Two quantities are in a proportional relationship if they always maintain the same ratio (constant of proportionality). In a table, every y/x value is the same. On a graph, proportional relationships are straight lines through the origin. As an equation, they take the form y = kx, where k is the constant of proportionality (the unit rate). Proportional relationships are the simplest type of linear relationship and are the foundation for understanding slope, direct variation, and linear functions in algebra.

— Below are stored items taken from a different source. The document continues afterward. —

/-- Control, mode and system words (R71, R72). -/
def decodeControl (w : Half) : Except DecodeErr Instr :=
  match (opOf w).toNat with
  | 0x01 => pick (imm24Of w = 0#24) true .nop
  | 0x02 => pick (imm24Of w = 0#24) true .exit
  | 0x03 => pick (brP w = 0#3 && !brN w) true (.bra (off20Of w))
  | 0x04 => .ok (.brc (brP w) (brN w) (off20Of w))
  | 0x05 => pick (brP w = 0#3 && !brN w) true (.rcv (off20Of w))
  | 0x06 => pick (dOf w = 0#6 && bOf w = 0#6 && fnOf w = 0#4) (!wbOf w) (.jmpi (aOf w) (waOf w))
  | 0x07 => pick (brP w = 0#3 && !brN w) true (.call (off20Of w))
  | 0x08 => pick (dOf w = 0#6 && bOf w = 0#6 && fnOf w = 0#4) (!wbOf w) (.calli (aOf w) (waOf w))
  | 0x09 => pick (imm24Of w = 0#24) true .ret
  | 0x0A => pick (dOf w = 0#6 && bOf w = 0#6 && fnOf w = 0#4) (!wbOf w) (.retr (aOf w) (waOf w))
  | 0x0B => pick ((w.extractLsb' 22 2 : BitVec 2).toNat < 3 && (w.extractLsb' 8 8 : BitVec 8) = 0#8) (kOk (w.extractLsb' 16 6))
              (.loop (w.extractLsb' 22 2) (kNum (w.extractLsb' 16 6)) (w.extractLsb' 0 8))
  | 0x0C => pick (imm24Of w = 0#24) true .lexit
  | 0x0D => pick ((w.extractLsb' 8 16 : BitVec 16) = 0#16 && (w.extractLsb' 0 8 : BitVec 8) ≠ 0#8) true (.regang (w.extractLsb' 0 8))
  | 0x0E => pickOpt (KbrCond.ofCode (w.extractLsb' 9 3))
              (KbrCond.ofCode (w.extractLsb' 9 3) ≠ some .always || (dOf w = 0#6 && aOf w = 0#6)) (kOk (dOf w) && kOk (aOf w))
              (fun cc => .kbr (kNum (dOf w)) (kNum (aOf w)) cc (w.extractLsb' 0 9))
  | 0x0F => .ok (.bkpt (imm24Of w))
  | 0x10 => pick (dOf w = 0#6 && bOf w = 0#6 && fnOf w = 0#4) (kOk (aOf w) && !waOf w && !wbOf w) (.setmode (kNum (aOf w)))
  | 0x11 => pick (dOf w = 0#6 && fnOf w = 0#4) (kOk (aOf w) && kOk (bOf w) && !waOf w && !wbOf w)
              (.setmk (kNum (aOf w)) (kNum (bOf w)))
  | 0x12 => pick (aOf w = 0#6 && bOf w = 0#6 && fnOf w = 0#4) (kOk (dOf w) && !waOf w && !wbOf w) (.getmode (kNum (dOf w)))
  | 0x13 => pickOpt (Csr.ofNum (imm12Of w)) (aOf w = 0#6) (csrFieldOk (dOf w) (imm12Of w)) (fun _ => .csrr (dOf w) (imm12Of w))
  | 0x14 => pickOpt (Csr.ofNum (imm12Of w)) (dOf w = 0#6) (csrFieldOk (aOf w) (imm12Of w)) (fun _ => .csrw (aOf w) (imm12Of w))
  | 0x15 => .ok (.trap (imm24Of w))
  | 0x16 => pick (imm24Of w ≠ 0#24) true (.instar (imm24Of w))
  | 0x17 => pick (!w.getLsbD 0) true
              (.inv (dOf w) (aOf w) (w.extractLsb' 10 2) (w.extractLsb' 6 4) (w.extractLsb' 2 4) (w.getLsbD 1))
  | _ => .error .unallocated

/-- Type-generic register-register words (R73). -/
def decodeGeneric (w : Half) : Except DecodeErr Instr :=
  match (opOf w).toNat with
  | 0x20 => vvv w .add
  | 0x21 => vvv w .sub
  | 0x22 => vvv w .mul
  | 0x23 => vvv w .mulh
  | 0x24 => vvv w .fma
  | 0x25 => vvv w .fms
  | 0x26 => vvv w .min
  | 0x27 => vvv w .max
  | 0x28 => vv w .abs
  | 0x29 => vv w .neg
  | 0x2A => vvv w .and
  | 0x2B => vvv w .or
  | 0x2C => vvv w .xor
  | 0x2D => vvv w .andn
  | 0x2E => vvv w .shl
  | 0x2F => vvv w .shr
  | 0x30 => vvv w .rot
  | 0x31 => vvFn w (BitsOp.ofCode (fnOf w)) .bits
  | 0x32 => vvv w .bfx
  | 0x33 => vvv w .bfi
  | 0x34 => vvv w .div
  | 0x35 => vvv w .rem
  | 0x36 => vv w .mov
  | 0x37 => .ok (.sel (dOf w) (aOf w) (bOf w) (waOf w) (wbOf w) ((fnOf w).getLsbD 3) ((fnOf w).extractLsb' 0 3))
  | 0x38 => pickOpt (CmpCond.ofCode (fnOf w)) (lowOk (dOf w)) true
              (fun cc => .cmp cc (lowNum (dOf w)) (aOf w) (bOf w) (waOf w) (wbOf w))
  | 0x39 => pick (lowOk (dOf w) && lowOk (aOf w) && lowOk (bOf w)) (!waOf w && !wbOf w)
              (.plop (lowNum (dOf w)) (lowNum (aOf w)) (lowNum (bOf w)) (fnOf w))
  | 0x3A => vvv w .dot4
  | 0x3B => vv w .crc
  | _ => .error .unallocated

/-- Immediates, special functions and conversions (R76, R77). -/
def decodeImmediate (w : Half) : Except DecodeErr Instr :=
  match (opOf w).toNat with
  | 0x40 => vvi w .addi
  | 0x41 => vvi w .muli
  | 0x42 => vvi w .andi
  | 0x43 => vvi w .ori
  | 0x44 => vvi w .xori
  | 0x45 => pick ((w.extractLsb' 6 6 : BitVec 6) = 0#6) true (.shli (dOf w) (aOf w) (w.extractLsb' 0 6))
  | 0x46 => pick ((w.extractLsb' 6 6 : BitVec 6) = 0#6) true (.shri (dOf w) (aOf w) (w.extractLsb' 0 6))
  | 0x47 => pickOpt (CmpiCond.ofCode (w.extractLsb' 21 3)) true true
              (fun cc => .cmpi cc (w.extractLsb' 18 3) (aOf w) (imm12Of w))
  | 0x48 => .ok (.movi (dOf w) (imm18Of w))
  | 0x49 => .ok (.movhi (dOf w) (imm18Of w))
  | 0x4A => vvi w .mini
  | 0x4B => vvi w .maxi
  | 0x50 => vv w .rcp
  | 0x51 => vv w .rsq
  | 0x52 => vv w .sqrt
  | 0x53 => vv w .exp2
  | 0x54 => vv w .log2
  | 0x55 => vv w .sinpi
  | 0x56 => vv w .cospi
  | 0x57 => vv w .tanh
  | 0x58 => vvFn w (ElemType.ofCode (fnOf w)) .cvt
  | 0x59 => pickOpt (ElemType.ofCode (fnOf w)) (lowOk (bOf w)) (!wbOf w)
              (fun t => .pack t (dOf w) (aOf w) (lowNum (bOf w)) (waOf w))
  | 0x5A => pickOpt (ElemType.ofCode (fnOf w)) (lowOk (bOf w)) (!wbOf w)
              (fun t => .unpk t (dOf w) (aOf w) (lowNum (bOf w)) (waOf w))
  | 0x5B => pickOpt (BlockLen.ofCode (fnOf w).toNat) true ((dOf w).toNat ≤ 55 && (aOf w).toNat ≤ 56 && (bOf w).toNat ≤ 56)
              (fun l => .qnt l (dOf w) (aOf w) (bOf w) (waOf w) (wbOf w))
  | 0x5C => vvFn w (RndMode.ofCode (fnOf w)) .rnd
  | 0x5D => vv w .classf
  | 0x5E => vvv w .scalb
  | _ => .error .unallocated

Use tables, graphs, and equations together — show the same proportional relationship in all three representations. Compare proportional to non-proportional relationships (the graph does not pass through the origin, or the ratios are not constant). Have students identify the constant of proportionality from each representation. Use real-world contexts: distance vs. time at constant speed, cost vs. quantity at a fixed price.
You already know how to write and solve proportions like 3/4 = x/12. A proportional relationship is just what happens when that same ratio holds *for every pair of values* between two quantities — not just for one equation you set up, but consistently, no matter what values you pick.
The simplest way to see this is in a table. Suppose you earn $12 per hour. After 1 hour you have $12, after 2 hours $24, after 3 hours $36. Every time you divide earnings by hours you get 12. That fixed ratio — 12 dollars per hour — is the constant of proportionality, written k. The equation relating the two quantities is always y = kx.
On a coordinate plane, every proportional relationship graphs as a straight line through the origin. This is the key distinguishing feature. A line like y = 3x + 2 is straight, but it crosses the y-axis at 2 — which would mean you earned $2 before working any hours. That starting value breaks the proportional structure. If the line doesn't pass through (0, 0), the relationship is linear but *not* proportional.
The constant of proportionality k is the same number you learned to call the unit rate: miles per gallon, cost per item, meters per second. When you read k from a table, divide any y by its x. When you read it from a graph, pick any point and compute y ÷ x. When you read it from an equation y = kx, k is the coefficient in front of x. All three representations are encoding the same ratio.
This concept is the direct predecessor of slope in algebra. When you reach linear equations, you will discover that slope is k generalized — the rate of change of y with respect to x. Proportional relationships are the special case where that rate of change is constant and there is no starting offset. Building a solid feel for "same ratio everywhere" now will make slope feel intuitive rather than abstract.